Data for review:
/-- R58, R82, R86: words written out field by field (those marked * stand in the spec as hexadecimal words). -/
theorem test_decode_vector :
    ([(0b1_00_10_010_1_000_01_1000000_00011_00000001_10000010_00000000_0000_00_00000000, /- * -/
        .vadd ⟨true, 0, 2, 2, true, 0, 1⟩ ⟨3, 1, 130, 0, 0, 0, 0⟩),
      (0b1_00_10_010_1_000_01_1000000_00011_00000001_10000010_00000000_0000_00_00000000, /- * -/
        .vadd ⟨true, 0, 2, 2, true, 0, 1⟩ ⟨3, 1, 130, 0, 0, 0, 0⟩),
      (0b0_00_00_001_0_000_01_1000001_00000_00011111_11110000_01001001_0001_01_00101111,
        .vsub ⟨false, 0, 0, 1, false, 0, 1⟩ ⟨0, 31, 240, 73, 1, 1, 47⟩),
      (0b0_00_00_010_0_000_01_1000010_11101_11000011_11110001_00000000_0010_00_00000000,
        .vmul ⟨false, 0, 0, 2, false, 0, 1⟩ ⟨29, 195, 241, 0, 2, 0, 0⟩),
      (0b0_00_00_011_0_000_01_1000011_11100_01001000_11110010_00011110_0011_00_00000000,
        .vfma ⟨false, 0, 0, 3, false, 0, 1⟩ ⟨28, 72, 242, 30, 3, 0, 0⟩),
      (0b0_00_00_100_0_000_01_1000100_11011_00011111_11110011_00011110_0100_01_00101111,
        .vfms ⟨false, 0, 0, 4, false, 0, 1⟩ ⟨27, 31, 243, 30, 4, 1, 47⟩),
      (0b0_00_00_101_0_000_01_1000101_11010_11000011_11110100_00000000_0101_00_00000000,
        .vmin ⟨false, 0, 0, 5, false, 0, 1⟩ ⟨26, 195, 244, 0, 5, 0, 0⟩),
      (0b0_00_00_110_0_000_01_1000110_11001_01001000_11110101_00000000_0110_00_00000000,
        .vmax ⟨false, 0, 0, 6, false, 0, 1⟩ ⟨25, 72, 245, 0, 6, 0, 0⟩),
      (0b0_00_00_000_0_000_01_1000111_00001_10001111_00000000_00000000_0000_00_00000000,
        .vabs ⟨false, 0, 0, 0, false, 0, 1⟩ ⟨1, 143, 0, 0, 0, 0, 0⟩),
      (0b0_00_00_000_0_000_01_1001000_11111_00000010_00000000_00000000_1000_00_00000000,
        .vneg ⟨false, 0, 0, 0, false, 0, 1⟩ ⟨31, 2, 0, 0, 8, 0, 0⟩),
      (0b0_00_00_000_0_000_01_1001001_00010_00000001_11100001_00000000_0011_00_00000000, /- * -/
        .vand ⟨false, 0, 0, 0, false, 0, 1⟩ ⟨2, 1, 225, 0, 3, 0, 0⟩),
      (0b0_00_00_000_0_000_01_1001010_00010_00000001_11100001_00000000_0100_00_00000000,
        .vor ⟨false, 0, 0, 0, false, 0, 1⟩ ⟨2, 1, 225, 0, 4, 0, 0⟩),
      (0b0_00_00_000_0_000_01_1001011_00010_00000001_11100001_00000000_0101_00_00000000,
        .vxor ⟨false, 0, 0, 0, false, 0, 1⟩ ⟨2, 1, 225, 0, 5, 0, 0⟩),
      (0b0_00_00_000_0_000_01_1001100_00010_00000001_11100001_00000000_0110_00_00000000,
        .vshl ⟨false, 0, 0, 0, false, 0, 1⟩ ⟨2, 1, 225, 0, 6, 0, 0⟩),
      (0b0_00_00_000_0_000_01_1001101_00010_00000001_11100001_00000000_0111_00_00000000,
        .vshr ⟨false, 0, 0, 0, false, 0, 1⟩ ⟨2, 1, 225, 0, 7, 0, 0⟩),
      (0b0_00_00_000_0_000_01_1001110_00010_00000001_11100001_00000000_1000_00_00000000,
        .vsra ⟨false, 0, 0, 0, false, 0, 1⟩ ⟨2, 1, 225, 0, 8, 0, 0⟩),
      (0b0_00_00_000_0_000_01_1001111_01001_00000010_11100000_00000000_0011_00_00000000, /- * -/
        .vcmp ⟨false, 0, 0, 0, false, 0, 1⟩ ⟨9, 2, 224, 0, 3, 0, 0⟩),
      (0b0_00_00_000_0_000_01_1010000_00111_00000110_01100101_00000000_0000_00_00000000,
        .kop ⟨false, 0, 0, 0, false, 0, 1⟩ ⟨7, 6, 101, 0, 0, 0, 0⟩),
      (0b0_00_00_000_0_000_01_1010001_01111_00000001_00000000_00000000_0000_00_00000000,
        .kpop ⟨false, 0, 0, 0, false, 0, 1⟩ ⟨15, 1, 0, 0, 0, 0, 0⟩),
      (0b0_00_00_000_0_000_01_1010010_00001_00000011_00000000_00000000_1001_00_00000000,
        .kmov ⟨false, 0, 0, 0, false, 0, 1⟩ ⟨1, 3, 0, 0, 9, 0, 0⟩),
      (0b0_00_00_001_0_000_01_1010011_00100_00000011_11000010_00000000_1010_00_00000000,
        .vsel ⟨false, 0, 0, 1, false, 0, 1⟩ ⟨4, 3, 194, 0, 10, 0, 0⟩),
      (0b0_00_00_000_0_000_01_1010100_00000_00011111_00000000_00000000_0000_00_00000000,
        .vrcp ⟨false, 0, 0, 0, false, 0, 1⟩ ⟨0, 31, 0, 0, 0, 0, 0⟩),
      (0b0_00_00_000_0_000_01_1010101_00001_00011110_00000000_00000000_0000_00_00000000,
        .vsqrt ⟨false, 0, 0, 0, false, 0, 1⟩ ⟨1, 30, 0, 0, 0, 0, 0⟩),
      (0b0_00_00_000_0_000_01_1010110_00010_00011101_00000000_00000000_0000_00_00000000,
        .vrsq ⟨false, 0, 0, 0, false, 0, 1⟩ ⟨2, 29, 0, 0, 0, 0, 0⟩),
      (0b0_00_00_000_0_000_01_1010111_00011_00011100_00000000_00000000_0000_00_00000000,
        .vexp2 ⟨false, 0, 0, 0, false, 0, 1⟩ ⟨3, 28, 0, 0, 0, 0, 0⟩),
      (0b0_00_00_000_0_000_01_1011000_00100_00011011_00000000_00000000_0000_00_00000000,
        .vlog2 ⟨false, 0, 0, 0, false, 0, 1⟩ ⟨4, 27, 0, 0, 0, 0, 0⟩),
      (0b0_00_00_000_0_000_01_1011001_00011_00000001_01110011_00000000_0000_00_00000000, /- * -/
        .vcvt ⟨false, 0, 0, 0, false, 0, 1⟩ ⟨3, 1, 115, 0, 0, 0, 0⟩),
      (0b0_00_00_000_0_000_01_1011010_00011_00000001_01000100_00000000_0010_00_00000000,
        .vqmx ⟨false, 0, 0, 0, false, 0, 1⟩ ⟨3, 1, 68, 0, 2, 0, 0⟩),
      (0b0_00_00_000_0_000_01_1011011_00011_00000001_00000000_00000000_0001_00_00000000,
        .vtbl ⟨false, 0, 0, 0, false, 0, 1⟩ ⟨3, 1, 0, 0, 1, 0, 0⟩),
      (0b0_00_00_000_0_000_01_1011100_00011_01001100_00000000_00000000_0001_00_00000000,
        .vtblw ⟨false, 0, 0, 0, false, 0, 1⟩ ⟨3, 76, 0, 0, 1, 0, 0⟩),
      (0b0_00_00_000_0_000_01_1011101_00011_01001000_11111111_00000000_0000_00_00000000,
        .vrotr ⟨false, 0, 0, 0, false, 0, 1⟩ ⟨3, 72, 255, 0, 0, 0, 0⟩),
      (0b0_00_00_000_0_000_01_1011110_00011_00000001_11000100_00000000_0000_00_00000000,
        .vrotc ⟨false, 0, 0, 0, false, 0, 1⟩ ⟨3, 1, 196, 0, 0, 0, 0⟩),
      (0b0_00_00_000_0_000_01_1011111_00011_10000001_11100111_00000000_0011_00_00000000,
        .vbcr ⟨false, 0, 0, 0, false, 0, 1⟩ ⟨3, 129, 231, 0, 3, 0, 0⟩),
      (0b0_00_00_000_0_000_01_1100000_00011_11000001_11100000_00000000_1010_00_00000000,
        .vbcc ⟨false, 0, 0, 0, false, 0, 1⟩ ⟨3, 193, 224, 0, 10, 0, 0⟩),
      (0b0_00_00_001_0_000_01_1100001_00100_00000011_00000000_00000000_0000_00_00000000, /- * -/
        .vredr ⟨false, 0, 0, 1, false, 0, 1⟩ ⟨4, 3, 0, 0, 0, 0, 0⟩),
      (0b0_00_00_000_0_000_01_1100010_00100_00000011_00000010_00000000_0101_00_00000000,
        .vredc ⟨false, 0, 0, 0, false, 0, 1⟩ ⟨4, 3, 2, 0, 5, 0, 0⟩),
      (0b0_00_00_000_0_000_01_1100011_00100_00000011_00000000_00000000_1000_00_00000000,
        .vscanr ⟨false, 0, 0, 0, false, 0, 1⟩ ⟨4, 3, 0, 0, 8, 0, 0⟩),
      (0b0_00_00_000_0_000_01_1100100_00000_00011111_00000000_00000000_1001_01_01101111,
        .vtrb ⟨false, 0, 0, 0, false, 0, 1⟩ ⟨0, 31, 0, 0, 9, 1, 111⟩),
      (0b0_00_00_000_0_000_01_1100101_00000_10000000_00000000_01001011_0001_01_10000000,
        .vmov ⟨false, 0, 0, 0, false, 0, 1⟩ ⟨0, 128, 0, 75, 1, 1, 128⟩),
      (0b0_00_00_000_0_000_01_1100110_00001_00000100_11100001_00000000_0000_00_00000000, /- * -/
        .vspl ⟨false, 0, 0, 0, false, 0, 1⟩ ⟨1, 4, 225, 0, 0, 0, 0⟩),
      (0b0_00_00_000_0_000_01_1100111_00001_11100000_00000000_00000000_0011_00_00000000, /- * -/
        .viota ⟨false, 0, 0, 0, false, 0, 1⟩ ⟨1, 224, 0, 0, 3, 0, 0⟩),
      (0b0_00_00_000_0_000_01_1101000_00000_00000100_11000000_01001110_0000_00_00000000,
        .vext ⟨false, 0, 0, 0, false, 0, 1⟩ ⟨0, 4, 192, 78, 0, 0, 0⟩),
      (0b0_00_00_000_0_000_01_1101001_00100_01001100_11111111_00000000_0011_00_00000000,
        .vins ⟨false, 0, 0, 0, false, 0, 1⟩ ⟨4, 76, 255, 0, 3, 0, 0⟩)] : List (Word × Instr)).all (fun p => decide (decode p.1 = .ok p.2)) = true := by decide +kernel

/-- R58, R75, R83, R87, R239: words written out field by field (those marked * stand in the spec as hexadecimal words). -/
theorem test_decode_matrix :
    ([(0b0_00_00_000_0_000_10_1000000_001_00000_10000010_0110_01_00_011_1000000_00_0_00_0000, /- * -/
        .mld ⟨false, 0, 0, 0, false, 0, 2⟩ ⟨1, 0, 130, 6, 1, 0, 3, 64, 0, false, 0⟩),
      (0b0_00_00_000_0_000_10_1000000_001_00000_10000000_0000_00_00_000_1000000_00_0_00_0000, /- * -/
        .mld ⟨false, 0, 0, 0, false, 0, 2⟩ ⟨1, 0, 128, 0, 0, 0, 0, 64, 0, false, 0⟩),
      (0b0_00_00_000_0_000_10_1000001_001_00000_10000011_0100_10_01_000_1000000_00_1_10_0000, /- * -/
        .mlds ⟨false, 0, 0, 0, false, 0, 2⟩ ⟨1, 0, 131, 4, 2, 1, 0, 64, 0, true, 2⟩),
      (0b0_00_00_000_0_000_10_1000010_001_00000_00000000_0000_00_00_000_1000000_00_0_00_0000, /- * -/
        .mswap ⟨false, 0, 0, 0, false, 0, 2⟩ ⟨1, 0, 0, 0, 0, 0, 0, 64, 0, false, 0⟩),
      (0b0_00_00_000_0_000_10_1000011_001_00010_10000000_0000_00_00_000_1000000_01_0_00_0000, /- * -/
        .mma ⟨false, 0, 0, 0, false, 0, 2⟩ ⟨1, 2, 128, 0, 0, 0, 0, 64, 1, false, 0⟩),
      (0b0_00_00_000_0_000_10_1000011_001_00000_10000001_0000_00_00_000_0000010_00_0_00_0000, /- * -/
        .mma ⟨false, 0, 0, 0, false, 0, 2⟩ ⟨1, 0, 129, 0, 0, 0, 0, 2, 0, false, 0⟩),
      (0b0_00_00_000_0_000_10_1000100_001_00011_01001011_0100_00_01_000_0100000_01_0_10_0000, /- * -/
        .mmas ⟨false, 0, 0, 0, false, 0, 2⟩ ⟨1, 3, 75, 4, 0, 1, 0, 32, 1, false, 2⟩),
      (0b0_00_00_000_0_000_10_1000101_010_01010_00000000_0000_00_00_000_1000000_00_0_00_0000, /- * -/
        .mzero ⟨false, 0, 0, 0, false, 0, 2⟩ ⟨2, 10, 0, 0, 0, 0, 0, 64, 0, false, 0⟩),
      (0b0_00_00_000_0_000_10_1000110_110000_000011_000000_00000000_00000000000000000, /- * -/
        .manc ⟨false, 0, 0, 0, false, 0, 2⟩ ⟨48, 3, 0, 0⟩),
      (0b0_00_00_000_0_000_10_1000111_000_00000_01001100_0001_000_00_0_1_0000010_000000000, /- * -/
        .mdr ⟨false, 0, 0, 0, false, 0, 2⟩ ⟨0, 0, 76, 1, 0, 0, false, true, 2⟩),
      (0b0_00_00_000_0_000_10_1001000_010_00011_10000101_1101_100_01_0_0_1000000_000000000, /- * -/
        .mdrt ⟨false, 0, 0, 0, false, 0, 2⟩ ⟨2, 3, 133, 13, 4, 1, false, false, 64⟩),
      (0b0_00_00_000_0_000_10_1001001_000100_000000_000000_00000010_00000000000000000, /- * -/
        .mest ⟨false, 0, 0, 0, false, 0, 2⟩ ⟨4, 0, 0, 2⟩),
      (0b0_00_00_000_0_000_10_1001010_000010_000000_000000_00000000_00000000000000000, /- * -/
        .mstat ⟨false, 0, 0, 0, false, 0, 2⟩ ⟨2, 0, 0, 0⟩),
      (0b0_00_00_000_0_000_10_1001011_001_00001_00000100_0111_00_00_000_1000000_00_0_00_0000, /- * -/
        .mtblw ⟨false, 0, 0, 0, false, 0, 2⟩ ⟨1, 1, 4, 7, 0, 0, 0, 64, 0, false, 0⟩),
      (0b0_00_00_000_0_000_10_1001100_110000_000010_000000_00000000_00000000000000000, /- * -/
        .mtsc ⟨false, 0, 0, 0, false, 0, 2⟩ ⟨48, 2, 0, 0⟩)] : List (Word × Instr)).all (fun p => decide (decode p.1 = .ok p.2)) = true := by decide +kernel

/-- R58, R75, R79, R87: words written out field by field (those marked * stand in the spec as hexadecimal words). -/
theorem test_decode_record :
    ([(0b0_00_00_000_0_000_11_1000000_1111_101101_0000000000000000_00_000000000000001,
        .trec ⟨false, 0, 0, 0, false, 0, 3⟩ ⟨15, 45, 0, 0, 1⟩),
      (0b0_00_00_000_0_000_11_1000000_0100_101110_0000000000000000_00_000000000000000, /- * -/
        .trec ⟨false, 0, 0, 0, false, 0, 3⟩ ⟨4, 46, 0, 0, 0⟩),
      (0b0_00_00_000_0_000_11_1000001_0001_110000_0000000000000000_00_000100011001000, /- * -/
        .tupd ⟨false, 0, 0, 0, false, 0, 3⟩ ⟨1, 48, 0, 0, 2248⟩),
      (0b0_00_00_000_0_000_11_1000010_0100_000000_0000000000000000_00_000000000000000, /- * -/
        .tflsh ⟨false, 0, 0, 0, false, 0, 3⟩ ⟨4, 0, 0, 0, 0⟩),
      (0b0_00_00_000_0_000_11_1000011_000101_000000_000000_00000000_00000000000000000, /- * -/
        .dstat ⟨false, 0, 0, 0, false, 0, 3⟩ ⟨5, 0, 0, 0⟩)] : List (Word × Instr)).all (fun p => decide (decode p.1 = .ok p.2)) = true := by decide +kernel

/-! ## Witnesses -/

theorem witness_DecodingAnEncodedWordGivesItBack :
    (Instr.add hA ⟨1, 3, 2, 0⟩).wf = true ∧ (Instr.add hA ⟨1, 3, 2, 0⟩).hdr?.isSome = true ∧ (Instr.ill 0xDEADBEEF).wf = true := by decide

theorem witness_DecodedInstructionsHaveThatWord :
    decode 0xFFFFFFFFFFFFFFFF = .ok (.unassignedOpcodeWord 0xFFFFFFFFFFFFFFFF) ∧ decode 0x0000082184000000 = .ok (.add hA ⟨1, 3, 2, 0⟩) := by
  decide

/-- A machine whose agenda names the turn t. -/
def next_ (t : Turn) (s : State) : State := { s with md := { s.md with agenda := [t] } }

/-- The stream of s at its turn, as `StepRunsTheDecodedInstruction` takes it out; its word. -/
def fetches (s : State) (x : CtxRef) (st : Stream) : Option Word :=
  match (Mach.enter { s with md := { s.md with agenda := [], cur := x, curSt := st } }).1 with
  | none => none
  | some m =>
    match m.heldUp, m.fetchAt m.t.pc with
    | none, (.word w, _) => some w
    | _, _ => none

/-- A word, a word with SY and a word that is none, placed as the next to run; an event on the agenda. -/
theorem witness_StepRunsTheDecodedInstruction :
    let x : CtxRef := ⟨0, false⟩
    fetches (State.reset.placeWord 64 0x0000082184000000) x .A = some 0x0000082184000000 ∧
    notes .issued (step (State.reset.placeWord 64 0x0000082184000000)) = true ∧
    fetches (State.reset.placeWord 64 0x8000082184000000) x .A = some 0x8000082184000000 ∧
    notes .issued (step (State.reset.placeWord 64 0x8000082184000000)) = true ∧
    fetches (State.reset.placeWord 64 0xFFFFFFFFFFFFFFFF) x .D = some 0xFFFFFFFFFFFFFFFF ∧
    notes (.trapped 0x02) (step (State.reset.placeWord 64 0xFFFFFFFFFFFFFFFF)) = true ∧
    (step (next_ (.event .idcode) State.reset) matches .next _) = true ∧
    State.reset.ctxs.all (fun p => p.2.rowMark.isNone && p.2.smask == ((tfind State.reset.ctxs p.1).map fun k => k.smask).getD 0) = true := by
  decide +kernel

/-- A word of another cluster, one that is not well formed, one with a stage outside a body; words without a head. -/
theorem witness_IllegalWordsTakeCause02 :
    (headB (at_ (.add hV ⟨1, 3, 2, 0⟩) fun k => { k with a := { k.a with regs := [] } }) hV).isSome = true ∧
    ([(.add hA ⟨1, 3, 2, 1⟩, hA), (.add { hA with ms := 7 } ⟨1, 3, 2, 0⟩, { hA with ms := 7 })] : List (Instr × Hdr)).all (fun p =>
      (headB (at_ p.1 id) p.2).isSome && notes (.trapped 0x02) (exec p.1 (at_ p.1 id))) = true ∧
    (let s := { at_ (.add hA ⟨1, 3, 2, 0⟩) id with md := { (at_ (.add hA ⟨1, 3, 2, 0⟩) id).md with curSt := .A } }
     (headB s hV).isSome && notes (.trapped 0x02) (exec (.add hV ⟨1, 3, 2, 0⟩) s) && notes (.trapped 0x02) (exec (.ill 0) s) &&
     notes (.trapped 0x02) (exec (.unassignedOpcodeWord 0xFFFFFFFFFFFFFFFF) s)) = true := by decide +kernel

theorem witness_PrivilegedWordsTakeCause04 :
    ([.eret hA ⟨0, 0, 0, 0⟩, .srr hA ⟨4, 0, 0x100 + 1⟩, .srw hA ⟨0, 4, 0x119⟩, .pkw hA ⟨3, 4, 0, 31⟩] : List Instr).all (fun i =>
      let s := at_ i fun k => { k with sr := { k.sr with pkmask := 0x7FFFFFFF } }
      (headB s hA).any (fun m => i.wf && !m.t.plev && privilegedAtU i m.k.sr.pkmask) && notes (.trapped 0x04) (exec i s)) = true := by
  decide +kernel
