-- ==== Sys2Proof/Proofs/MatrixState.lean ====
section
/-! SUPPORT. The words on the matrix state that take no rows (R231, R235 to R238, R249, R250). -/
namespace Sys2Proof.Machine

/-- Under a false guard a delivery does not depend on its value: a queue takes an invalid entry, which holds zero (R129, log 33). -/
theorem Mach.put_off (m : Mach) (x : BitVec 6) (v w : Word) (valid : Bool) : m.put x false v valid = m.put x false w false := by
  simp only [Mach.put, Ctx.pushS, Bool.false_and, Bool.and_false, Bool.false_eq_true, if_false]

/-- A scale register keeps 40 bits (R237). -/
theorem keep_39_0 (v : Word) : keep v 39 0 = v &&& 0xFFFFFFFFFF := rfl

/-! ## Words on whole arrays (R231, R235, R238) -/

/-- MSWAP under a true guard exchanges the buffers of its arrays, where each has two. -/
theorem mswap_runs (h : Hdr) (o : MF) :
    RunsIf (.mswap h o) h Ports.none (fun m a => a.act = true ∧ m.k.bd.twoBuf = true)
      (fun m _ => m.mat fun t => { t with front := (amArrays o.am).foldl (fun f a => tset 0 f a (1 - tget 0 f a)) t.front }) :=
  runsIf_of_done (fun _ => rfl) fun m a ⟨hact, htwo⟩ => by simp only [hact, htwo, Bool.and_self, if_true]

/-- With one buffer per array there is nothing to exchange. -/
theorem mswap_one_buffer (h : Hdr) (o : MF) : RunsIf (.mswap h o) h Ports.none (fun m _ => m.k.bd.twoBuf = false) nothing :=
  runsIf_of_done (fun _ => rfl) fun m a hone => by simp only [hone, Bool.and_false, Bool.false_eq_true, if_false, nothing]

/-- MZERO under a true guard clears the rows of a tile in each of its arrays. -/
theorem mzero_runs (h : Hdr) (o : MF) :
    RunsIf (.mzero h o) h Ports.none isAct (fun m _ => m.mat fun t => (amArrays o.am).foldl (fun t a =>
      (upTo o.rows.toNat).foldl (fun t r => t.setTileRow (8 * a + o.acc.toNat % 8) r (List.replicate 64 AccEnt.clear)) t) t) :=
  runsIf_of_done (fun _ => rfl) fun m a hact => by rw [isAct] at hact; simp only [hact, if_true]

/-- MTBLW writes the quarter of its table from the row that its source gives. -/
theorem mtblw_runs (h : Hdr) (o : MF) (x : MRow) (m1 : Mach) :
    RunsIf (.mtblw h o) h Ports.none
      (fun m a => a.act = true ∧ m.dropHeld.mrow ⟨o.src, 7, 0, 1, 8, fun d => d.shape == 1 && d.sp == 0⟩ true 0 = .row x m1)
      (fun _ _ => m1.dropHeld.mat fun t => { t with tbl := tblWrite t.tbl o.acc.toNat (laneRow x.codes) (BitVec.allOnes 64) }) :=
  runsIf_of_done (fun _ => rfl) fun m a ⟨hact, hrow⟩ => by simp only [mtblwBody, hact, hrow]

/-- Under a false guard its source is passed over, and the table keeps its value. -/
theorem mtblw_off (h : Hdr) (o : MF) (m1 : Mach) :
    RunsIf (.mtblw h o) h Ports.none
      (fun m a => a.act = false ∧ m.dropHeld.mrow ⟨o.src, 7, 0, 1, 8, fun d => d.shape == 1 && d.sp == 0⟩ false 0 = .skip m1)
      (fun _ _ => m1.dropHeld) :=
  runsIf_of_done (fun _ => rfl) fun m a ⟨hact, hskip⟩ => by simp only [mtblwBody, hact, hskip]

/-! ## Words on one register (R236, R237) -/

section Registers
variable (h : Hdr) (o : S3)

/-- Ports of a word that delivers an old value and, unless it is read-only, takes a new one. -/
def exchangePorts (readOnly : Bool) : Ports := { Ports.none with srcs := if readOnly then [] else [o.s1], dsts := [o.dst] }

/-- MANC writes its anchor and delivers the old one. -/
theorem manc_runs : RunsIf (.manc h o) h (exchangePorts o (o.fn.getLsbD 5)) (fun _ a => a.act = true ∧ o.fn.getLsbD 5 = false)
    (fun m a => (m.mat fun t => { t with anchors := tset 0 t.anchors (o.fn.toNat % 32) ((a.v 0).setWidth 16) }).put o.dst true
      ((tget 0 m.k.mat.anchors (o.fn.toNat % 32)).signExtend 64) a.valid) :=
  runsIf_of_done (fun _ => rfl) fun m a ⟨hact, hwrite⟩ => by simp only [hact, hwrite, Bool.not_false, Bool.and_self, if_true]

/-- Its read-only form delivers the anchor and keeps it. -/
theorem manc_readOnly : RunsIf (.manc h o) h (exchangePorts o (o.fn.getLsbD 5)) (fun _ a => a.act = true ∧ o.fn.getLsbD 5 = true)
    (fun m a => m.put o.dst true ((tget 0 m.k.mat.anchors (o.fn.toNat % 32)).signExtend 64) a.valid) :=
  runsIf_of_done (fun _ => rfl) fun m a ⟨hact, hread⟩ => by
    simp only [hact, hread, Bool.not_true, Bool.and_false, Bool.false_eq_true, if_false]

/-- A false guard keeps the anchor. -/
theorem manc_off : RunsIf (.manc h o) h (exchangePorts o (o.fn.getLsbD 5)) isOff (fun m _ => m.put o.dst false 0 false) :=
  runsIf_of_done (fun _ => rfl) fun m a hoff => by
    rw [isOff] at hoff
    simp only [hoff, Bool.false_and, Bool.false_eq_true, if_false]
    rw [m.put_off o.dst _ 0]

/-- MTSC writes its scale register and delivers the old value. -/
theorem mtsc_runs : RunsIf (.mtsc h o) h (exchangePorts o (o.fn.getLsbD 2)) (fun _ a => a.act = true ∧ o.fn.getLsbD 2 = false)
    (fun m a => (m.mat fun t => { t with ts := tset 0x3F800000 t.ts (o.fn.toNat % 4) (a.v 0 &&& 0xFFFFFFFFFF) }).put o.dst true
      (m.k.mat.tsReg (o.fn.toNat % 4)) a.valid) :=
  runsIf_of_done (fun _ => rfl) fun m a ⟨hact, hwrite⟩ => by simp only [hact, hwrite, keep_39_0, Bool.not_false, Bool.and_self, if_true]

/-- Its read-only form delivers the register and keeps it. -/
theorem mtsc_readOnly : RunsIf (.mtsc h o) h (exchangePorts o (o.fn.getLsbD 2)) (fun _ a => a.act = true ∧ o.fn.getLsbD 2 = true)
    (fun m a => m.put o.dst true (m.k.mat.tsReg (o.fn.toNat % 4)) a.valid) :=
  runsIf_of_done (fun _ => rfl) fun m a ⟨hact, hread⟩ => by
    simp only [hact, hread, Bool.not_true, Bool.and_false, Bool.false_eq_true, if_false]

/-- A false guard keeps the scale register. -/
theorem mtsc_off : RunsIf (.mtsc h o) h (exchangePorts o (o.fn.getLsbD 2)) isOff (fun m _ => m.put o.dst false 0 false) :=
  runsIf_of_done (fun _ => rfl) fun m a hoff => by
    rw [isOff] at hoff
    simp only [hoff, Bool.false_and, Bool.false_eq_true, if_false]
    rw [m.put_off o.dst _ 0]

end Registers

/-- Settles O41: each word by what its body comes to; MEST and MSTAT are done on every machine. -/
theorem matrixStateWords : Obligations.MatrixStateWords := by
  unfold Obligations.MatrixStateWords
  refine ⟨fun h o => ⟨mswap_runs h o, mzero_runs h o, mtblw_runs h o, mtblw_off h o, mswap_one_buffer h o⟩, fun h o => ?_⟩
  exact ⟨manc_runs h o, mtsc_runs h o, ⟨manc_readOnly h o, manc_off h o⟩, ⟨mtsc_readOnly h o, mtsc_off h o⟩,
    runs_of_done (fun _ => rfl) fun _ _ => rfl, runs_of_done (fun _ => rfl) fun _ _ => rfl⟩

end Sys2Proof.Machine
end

What you need to do: Lines containing the word "signExtend": copy every one of them from the records above.

Exercise output:
      ((tget 0 m.k.mat.anchors (o.fn.toNat % 32)).signExtend 64) a.valid) :=
    (fun m a => m.put o.dst true ((tget 0 m.k.mat.anchors (o.fn.toNat % 32)).signExtend 64) a.valid) :=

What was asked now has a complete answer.